Once, I was about to cross a red light looking at my phone. I didn't realize that a bus was coming and I was literally a centimetre away from dying before I stopped. The bus was almost scratching my nose as it buzzed by. Ever since then, I can't shake that feeling that I actually died that day and i'm continuing in a different reality.
I'm living in one of these timelines right now. Not one where I can't die, but one where every single stock trade I make loses money.
Regardless, you will never experience being dead. From your own perspective, you cannot die, only others can.

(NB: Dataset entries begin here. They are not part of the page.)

-- ==== Sys2Proof/Machine/State.lean ====
section
/-! DEFINITION. The gateway's state as plain data: every table, record, queue, count, setting and flag the manual names,
and the machine right after pin reset. -/

namespace Sys2Proof.Machine

/-- No command of the table stops the machine: the manual answers a refused request with a status, a refused frame with
a NAK and a lost reply with an event flag, and it names no condition in which the gateway halts. So there is no fault to
raise; the type is closed with no constructor. -/
inductive Fault where
  deriving DecidableEq, Repr

/-- Why a command may have no meaning. -/
inductive Refusal where
  /-- Raised by `exec` alone, in the arm of a command that has no meaning yet; safe: the model stops where the gateway
  goes on. No arm uses it. -/
  | notModelled (mnemonic : String)
  deriving DecidableEq, Repr

/-! ## Frames (R178) -/

inductive Kind where
  | query | command | reply | notice
  deriving DecidableEq, Repr

/-- The status codes of section 11.5. -/
inductive Status where
  | ok | rule | short | noService | notPresent | access | ring | tooLong | portDown | noRecord
  | queueFull | timeout | undeliverable | cancelled
  | badOp | badTable | badIndex | badValue | overlap | badTarget | wrongState | selfPort | badLength
  deriving DecidableEq, Repr

/-- The header fields of a frame (R178). -/
structure Header where
  kind : Kind
  ring : RingNo
  urgency : BitVec 3
  dst : Station
  src : Station
  svc : Svc
  length : Byte
  tag : Tag
  label : Half
  status : Byte
  deriving DecidableEq, Repr

/-! ## Tables and settings -/

/-- The KINDS set of a rule entry (R1). -/
structure KindSet where
  query : Bool
  command : Bool
  reply : Bool
  notice : Bool
  deriving DecidableEq, Repr

inductive Verdict where
  | forward | discard | refuse
  deriving DecidableEq, Repr

/-- A rule entry (R1). `fixLen` none is absent, `urgency` none is KEEP; under `labelKeep` the LABEL bytes are kept as
written and unused (R180). -/
structure RuleEntry where
  valid : Bool
  src : Station
  srcMask : Byte
  dst : Station
  dstMask : Byte
  svc : Svc
  svcMask : Svc
  kinds : KindSet
  maxRing : RingNo
  verdict : Verdict
  minLen : Byte
  fixLen : Option Byte
  cmdCap : Bool
  noticeCap : Bool
  qclass : DataQ
  urgency : Option (BitVec 3)
  labelKeep : Bool
  label : Half
  mirror : Bool
  oneShot : Bool
  deriving DecidableEq, Repr

/-- The reset image of R1. -/
def RuleEntry.reset : RuleEntry where
  valid := false
  src := 0
  srcMask := 0
  dst := 0
  dstMask := 0
  svc := 0
  svcMask := 0
  kinds := ⟨false, false, false, false⟩
  maxRing := 0
  verdict := .discard
  minLen := 0
  fixLen := none
  cmdCap := false
  noticeCap := false
  qclass := 0
  urgency := none
  labelKeep := true
  label := 0
  mirror := false
  oneShot := false

inductive ServiceKind where
  | direct | shared | gate
  deriving DecidableEq, Repr

/-- A service entry (R23). -/
structure ServiceEntry where
  valid : Bool
  station : Station
  svcLo : Svc
  svcHi : Svc
  kind : ServiceKind
  ring : RingNo
  present : Bool
  cmdOk : Bool
  noticeOk : Bool
  port : Port
  limit : Byte
  timeout : Half
  target : SvcIx
  entrySvc : Svc
  words : Byte
  deriving DecidableEq, Repr

/-- The reset image of R23. -/
def ServiceEntry.reset : ServiceEntry where
  valid := false
  station := 0
  svcLo := 0
  svcHi := 0
  kind := .direct
  ring := 0
  present := false
  cmdOk := false
  noticeOk := false
  port := 0
  limit := 0
  timeout := 1000
  target := 0
  entrySvc := 0
  words := 0

inductive Arb where
  | urgency | queue
  deriving DecidableEq, Repr

inductive Recovery where
  | auto | park | manual
  deriving DecidableEq, Repr

/-- A PORT record (R140). -/
structure PortRec where
  portRing : RingNo
  mgmtAdmit : Bool
  ruleStart : Byte
  ruleCount : Half
  quota : Byte
  holdMark : Byte
  resumeMark : Byte
  holdTime : Byte
  ackWindow : Byte
  retry : Byte
  arb : Arb
  recovery : Recovery
  deriving DecidableEq, Repr

/-- The reset values of R140, for the bring-up port and for the other ports. -/
def PortRec.reset (bringup : Bool) : PortRec where
  portRing := if bringup then 0 else 3
  mgmtAdmit := bringup
  ruleStart := 0
  ruleCount := 0
  quota := 64
  holdMark := 48
  resumeMark := 24
  holdTime := 20
  ackWindow := 20
  retry := 3
  arb := .urgency
  recovery := .auto

/-- A QUEUE record (R71). -/
structure QueueRec where
  depth : Byte
  interval : Half
  deriving DecidableEq, Repr

/-- R71. -/
def QueueRec.reset : QueueRec := ⟨16, 0⟩

/-- The GATEWAY record (R161). `monitorPort` none is MONITOR_PORT none. -/
structure Settings where
  gsn : Station
  strict : Bool
  reserve : Byte
  mgmtReadRing : RingNo
  mgmtWriteRing : RingNo
  reportStation : Station
  reportPort : Port
  reportSvc : Svc
  noticeEn : BitVec 64
  monitorPort : Option Port
  monitorStation : Station
  monitorSvc : Svc
  mDepth : Byte
  lowMark : Byte
  highMark : Byte
  deriving DecidableEq, Repr

/-- The reset values of R161, with the GSN and the REPORT_PORT the reset gives. -/
def Settings.reset (gsn : Station) (bringup : Port) : Settings where
  gsn := gsn
  strict := false
  reserve := 4
  mgmtReadRing := 1
  mgmtWriteRing := 0
  reportStation := 255
  reportPort := bringup
  reportSvc := 0
  noticeEn := 0
  monitorPort := none
  monitorStation := 255
  monitorSvc := 0
  mDepth := 16
  lowMark := 32
  highMark := 112

/-- Everything that only management operations, pin reset and RESTART write (R151). -/
structure Tables where
  rules : Vector RuleEntry 256
  services : Vector ServiceEntry 128
  portRecs : Vector PortRec 4
  /-- The QUEUE record of port p and data queue Dq stands at index p × 4 + q (R151). -/
  queueRecs : Vector QueueRec 16
  settings : Settings
  deriving DecidableEq, Repr

def Tables.reset (gsn : Station) (bringup : Port) : Tables where
  rules := Vector.replicate 256 RuleEntry.reset
  services := Vector.replicate 128 ServiceEntry.reset
  portRecs := put (Vector.replicate 4 (PortRec.reset false)) bringup (PortRec.reset true)
  queueRecs := Vector.replicate 16 QueueRec.reset
  settings := Settings.reset gsn bringup

/-! ## Queues, attempts and the line -/

/-- The mirror trailer (R20). -/
structure Trailer where
  arrivalPort : Port
  rule : RuleIx
  outcome : Byte
  arrivalTime : Count
  deriving DecidableEq, Repr

inductive EntryKind where
  | forwarded | gateway | mirror
  deriving DecidableEq, Repr

inductive NoRetry where
  | none | withdraw | abort
  deriving DecidableEq, Repr

/-- A queue entry (R72). `restartReply` is the model's own field: it marks the entry that carries a RESTART reply, which
the scheduler must know when it leaves G (R83, R160; log 13). -/
structure QueueEntry where
  kind : EntryKind
  header : Header
  buffer : Option BufIx
  callTag : Option Tag
  attempts : Nat
  oneShot : Bool
  noRetry : NoRetry
  inTransmission : Bool
  trailer : Option Trailer
  restartReply : Bool
  deriving DecidableEq, Repr

/-- The queues of a port (R70). -/
inductive QueueId where
  | data (q : DataQ)
  | g
  | m
  deriving DecidableEq, Repr

/-- How far an attempt is (R79, R119): its FRAME not begun, its FRAME being sent, or its ack window running with the
microseconds it has left. -/
inductive Phase where
  | waiting
  | sending
  | window (left : Nat)
  deriving DecidableEq, Repr

/-- The attempt in progress (R79): the queue whose head it sends, the bytes of its FRAME (header, payload, check word) and
how far it is. -/
structure Attempt where
  queue : QueueId
  frame : List Byte
  phase : Phase
  deriving DecidableEq, Repr

/-- A control symbol (R108): an answer, or an own HOLD with its duration in units of 50 µs. -/
inductive Control where
  | answer (a : Answer)
  | hold (duration : Byte)
  deriving DecidableEq, Repr

/-- What the transmitter is sending (R108, R109). -/
inductive Symbol where
  | silent
  | idleMark
  | control (c : Control)
  | frame (bytes : List Byte)
  deriving DecidableEq, Repr

/-- The FRAME a receiver is in (R111, R132): none; one it collects, with the data characters kept and the count of all that
came; one it passes over to its end. -/
inductive Reception where
  | none
  | taking (kept : List Byte) (count : Nat)
  | passingOver
  deriving DecidableEq, Repr

inductive PortState where
  | disabled | config | listen | forward | isolated
  deriving DecidableEq, Repr

inductive ReturnState where
  | listen | forward
  deriving DecidableEq, Repr

/-- The per-port counters of R170. -/
structure PortCounters where
  rxGood : Count
  rxCheck : Count
  nakFullSent : Count
  nakBusySent : Count
  txOk : Count
  txFail : Count
  txDropped : Count
  deriving DecidableEq, Repr

def PortCounters.reset : PortCounters := ⟨0, 0, 0, 0, 0, 0, 0⟩

/-- What one port holds besides its settings. Timers are the microseconds they have left; none is a timer that does not
run. -/
structure PortSt where
  state : PortState
  returnState : ReturnState
  recoveryTally : Nat
  score : Nat
  linkUp : Bool
  idleCount : Nat
  /-- R116: the time left of the 1 µs watch; none once a loss is declared, until a character is recognised. -/
  watch : Option Nat
  reception : Reception
  control : List Control
  sending : Symbol
  data : Vector (List QueueEntry) 4
  gq : List QueueEntry
  mq : List QueueEntry
  attempt : Option Attempt
  intervals : Vector (Option Nat) 4
  partnerHold : Option Nat
  /-- HOLDING, with what its re-send timer has left (R103, R104; log 14). -/
  ownHold : Option Nat
  /-- R7: the buffers of the frames admitted on this port and not yet decided, oldest first. -/
  awaiting : List BufIx
  counters : PortCounters
  deriving DecidableEq, Repr

/-- A port after either reset (R124, R117, R115, R109, R70, R92): LISTEN for the bring-up port, DISABLED for the others. The
watch is DESIGN CHOICE (log 20), and so is that the restart act cuts a control symbol already begun (log 31). -/
def PortSt.reset (bringup : Bool) (reception : Reception) : PortSt where
  state := if bringup then .listen else .disabled
  returnState := .listen
  recoveryTally := 0
  score := 0
  linkUp := false
  idleCount := 0
  watch := if bringup then some 1 else none
  reception := reception
  control := []
  sending := if bringup then .idleMark else .silent
  data := Vector.replicate 4 []
  gq := []
  mq := []
  attempt := none
  intervals := Vector.replicate 4 none
  partnerHold := none
  ownHold := none
  awaiting := []
  counters := PortCounters.reset

/-! ## Buffers, calls, management and events -/

inductive Origin where
  | port (p : Port)
  | gateway
  deriving DecidableEq, Repr

/-- A buffer (R92). `image` is the header image as received. -/
structure Buffer where
  holds : Nat
  origin : Origin
  image : List Byte
  payload : List Byte
  arrivalTime : Count
  deriving DecidableEq, Repr

/-- A free buffer at reset; the contents of a free buffer are not read by any block (R92), and the values here are DESIGN
CHOICE (log 2). -/
def Buffer.reset : Buffer := ⟨0, .gateway, [], [], 0⟩

inductive CallState where
  | free | queued | waiting
  deriving DecidableEq, Repr

/-- A call record (R47). -/
structure CallRecord where
  state : CallState
  gen : BitVec 8
  reqPort : Port
  reqStation : Station
  reqTag : Tag
  reqRing : RingNo
  addrStation : Station
  addrSvc : Svc
  tgtPort : Port
  tgtStation : Station
  tgtSvc : Svc
  carriedRing : RingNo
  via : SvcIx
  deadline : Count
  deriving DecidableEq, Repr

/-- R47. -/
def CallRecord.reset : CallRecord := ⟨.free, 0, 0, 0, 0, 0, 0, 0, 0, 0, 0, 0, 0, 0⟩

/-- The call table: the records and the ordered free list (R47, R50). -/
structure CallTable where
  records : Vector CallRecord 128
  freeList : List CallIx
  deriving DecidableEq, Repr

/-- R47, R50. -/
def CallTable.reset : CallTable := ⟨Vector.replicate 128 CallRecord.reset, List.finRange 128⟩

/-- A claim handed to the call table and not yet taken: the tag claims of a port's scheduler (R60, R61, R64) and the port down
claim of a port that left service (R64). -/
inductive Claim where
  | delivered (p : Port) (tag : Tag)
  | undeliverable (p : Port) (tag : Tag) (abort : Bool)
  | targetPortDown (p : Port) (tag : Tag)
  | portDown (p : Port)
  deriving DecidableEq, Repr

/-- What one block has handed another that has not yet been taken (log 8, 10). -/
structure Wires where
  claims : List Claim
  withdraws : List (Port × Tag)
  /-- R167: the flags whose notice attempt is still to be made, in the order of their settings. -/
  triggers : List Flag
  deriving DecidableEq, Repr

/-- An entry of the management input queue (R144). -/
structure MgmtEntry where
  port : Port
  buffer : BufIx
  deriving DecidableEq, Repr

/-- RESTART pending (R160): clear; set, with the RESTART's arrival port, until the report about its reply; set with the report
come, so that the restart act is due (R175, R176). -/
inductive Restart where
  | clear
  | awaiting (p : Port)
  | reported (p : Port)
  deriving DecidableEq, Repr

structure Mgmt where
  queue : List MgmtEntry
  restart : Restart
  deriving DecidableEq, Repr

/-- The last-refusal capture (R45, R166). -/
structure Capture where
  port : Port
  source : Station
  destination : Station
  service : Svc
  kind : Kind
  status : Status
  detail : Half
  deriving DecidableEq, Repr

/-- R166. -/
def Capture.reset : Capture := ⟨0, 255, 255, 0, .query, .ok, 65535⟩

/-- The gateway counters of R170. -/
structure GatewayCounters where
  forwarded : Count
  discarded : Count
  refused : Count
  callsOpened : Count
  callsTimedOut : Count
  mirrors : Count
  deriving DecidableEq, Repr

def GatewayCounters.reset : GatewayCounters := ⟨0, 0, 0, 0, 0, 0⟩

/-- The event unit (chapter Events, Notices, Counters and the Time Base); `flags` is the event set in the layout of R179. -/
structure Events where
  flags : BitVec 64
  armed : Bool
  capture : Capture
  counters : GatewayCounters
  deriving DecidableEq, Repr

/-- R163, R166, R169, R170. -/
def Events.reset : Events := ⟨0, true, Capture.reset, GatewayCounters.reset⟩

/-- The state of the gateway. `pending` is the model's own: the commands that wait, first in, first out (log 21). -/
structure State where
  pending : List Instr
  resetAsserted : Bool
  timeBase : Count
  tables : Tables
  ports : Vector PortSt 4
  pool : Vector Buffer 256
  calls : CallTable
  wires : Wires
  mgmt : Mgmt
  events : Events
  deriving DecidableEq, Repr

/-- Every item at its reset value (section 10.3), for a GSN, a bring-up port and what each receiver is left in. -/
def State.atReset (gsn : Station) (bringup : Port) (reception : Port → Reception) (pending : List Instr) : State where
  pending := pending
  resetAsserted := false
  timeBase := 0
  tables := Tables.reset gsn bringup
  ports := ⟨#[PortSt.reset (bringup == 0) (reception 0), PortSt.reset (bringup == 1) (reception 1),
    PortSt.reset (bringup == 2) (reception 2), PortSt.reset (bringup == 3) (reception 3)], rfl⟩
  pool := Vector.replicate 256 Buffer.reset
  calls := CallTable.reset
  wires := ⟨[], [], []⟩
  mgmt := ⟨[], .clear⟩
  events := Events.reset

/-- The machine right after the release of the reset pin, with the straps of Config (DESIGN CHOICE, log 1; R173). -/
def State.reset : State :=
  State.atReset (Config.gsnBase + Config.resetStn.setWidth 8) Config.resetBringup (fun _ => .none) []

end Sys2Proof.Machine
end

There’s a world out there where my mom never developed stage 4 lung cancer. And there’s also one where we never discovered it and she died suddenly. And another one where she died from it after a long fight. Thank you for this version of reality where my mom went into remission and has a fighting chance at life ❤
A few days ago a friend if mine took her life. Ive been fighting this horrific feeling of loss, screaming at the univers for its cruelty to give and take as it so pleases - and the finality of entropy and decay. This video, and idk how to explain the timing, really helped me. Thank you for this. I know it was probably a fluke coincidence, but i will take it as a sign that Devon lives on somewhere. I hope in that life she finds the peace she deserved here.
Since I was a young boy. Long before I was interested in science, I always imagined that every time something happened in our lives, there were at least 2 outcomes. The one I live in today and the other outcome I live in. And it happens over and over infinitely.
I saw my brother, who recently passed, in a dream. He came in clear and was aware of his passing. Then he doubled and the double was very pixilated. He said he was good and the place he was “is a lot like here.” Take from that what you will.